Capítulo 3
A pocas semanas de la boda, y
cuando la temporada había finalizado, Helen decidió marcharse a la casa de
campo de su familia en Kent. El duque trasladó a la suya a su casa de campo
también, y además, no estaba situada demasiado lejos, de modo que podían seguir
cenando todos juntos cuando lo desearan.
Su hermano y su padre,
permanecieron un tiempo más en la ciudad para solucionar algunos asuntos
relacionados con el futuro cargo de James. Sabía que el vizconde tenía ya edad
para casarse, como bien le había aleccionado su padre, de modo que Helen
sospechó que su hermano tendría que pasar por el altar en un futuro no muy
lejano. Esperaba que lo hiciera pronto y que escogiera bien a su futura esposa,
así él podría volver con ella al campo y pasar allí la temporada de invierno, de
lo contrario, les echaría mucho de menos, a los dos.
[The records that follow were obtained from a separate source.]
-- ==== Sys2Proof/Word.lean ====
section
/-! DEFINITION. The word types of the Zilush Z8 module (R6, R11) and sparse data by key. -/

namespace Sys2Proof

/-- A g register, an address before its checks, a dword. -/
abbrev Word := BitVec 64
/-- One byte of memory or of local store. -/
abbrev Byte := BitVec 8
/-- One vector lane (R116). -/
abbrev Lane := BitVec 32
/-- A vector register: 16 lanes, lane 0 first (R11). -/
abbrev Vec := Vector Lane 16
/-- A program counter: a 57-bit virtual address (R11, R38). -/
abbrev Pc := BitVec 57
/-- Sparse data: pairs of a key and a value, keys rising; a key not listed reads as a default. -/
abbrev Sparse (α : Type) := List (Nat × α)

end Sys2Proof
end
Su casa de Kent traía muchos
recuerdos a los hombres de la familia, por lo tanto, solían limitar su estancia
al menor tiempo posible. Helen, por otro lado, disfrutaba del campo. Le parecía
mucho más relajante que la ciudad, y tenía la ventaja de tener cerca a Margaret
y a su hermanastra Catherine. Con ellas cerca, jamás tenía tiempo de aburrirse.
Pero esta vez, Helen necesitaba
estar a solas. Como no le era posible estarlo en la mayoría de las ocasiones,
porque los preparativos de la boda, y también la duquesa, la requerían con
frecuencia, a veces se excusaba alegando que tenía visitas y compromisos
ineludibles para poder estar tranquila en casa. Algo que no era del todo
extraño para los demás, porque cuando estuviera casada, estaría muy ocupada; sería
ella la que recibiera las visitas de sus amistades, y tendría asuntos
importantes que atender, así como el deber de ocuparse de muchas nuevas responsabilidades.
A nadie le extrañaba que necesitara tiempo para poner sus asuntos en orden. Lo
que no sabían era que en realidad aprovechaba las ocasiones que se le
presentaban para ir a visitar a Margaret y Catherine, las dos personas a las
que más deseaba ver, con las que no tenía que comportarse como si todo en el
mundo, fuera de las paredes de su casa, estuviera bien. Por suerte, ellas vivían
en un pueblo cercano, en una casa modesta aunque bien provista, que William se
había encargado de arreglar para las dos.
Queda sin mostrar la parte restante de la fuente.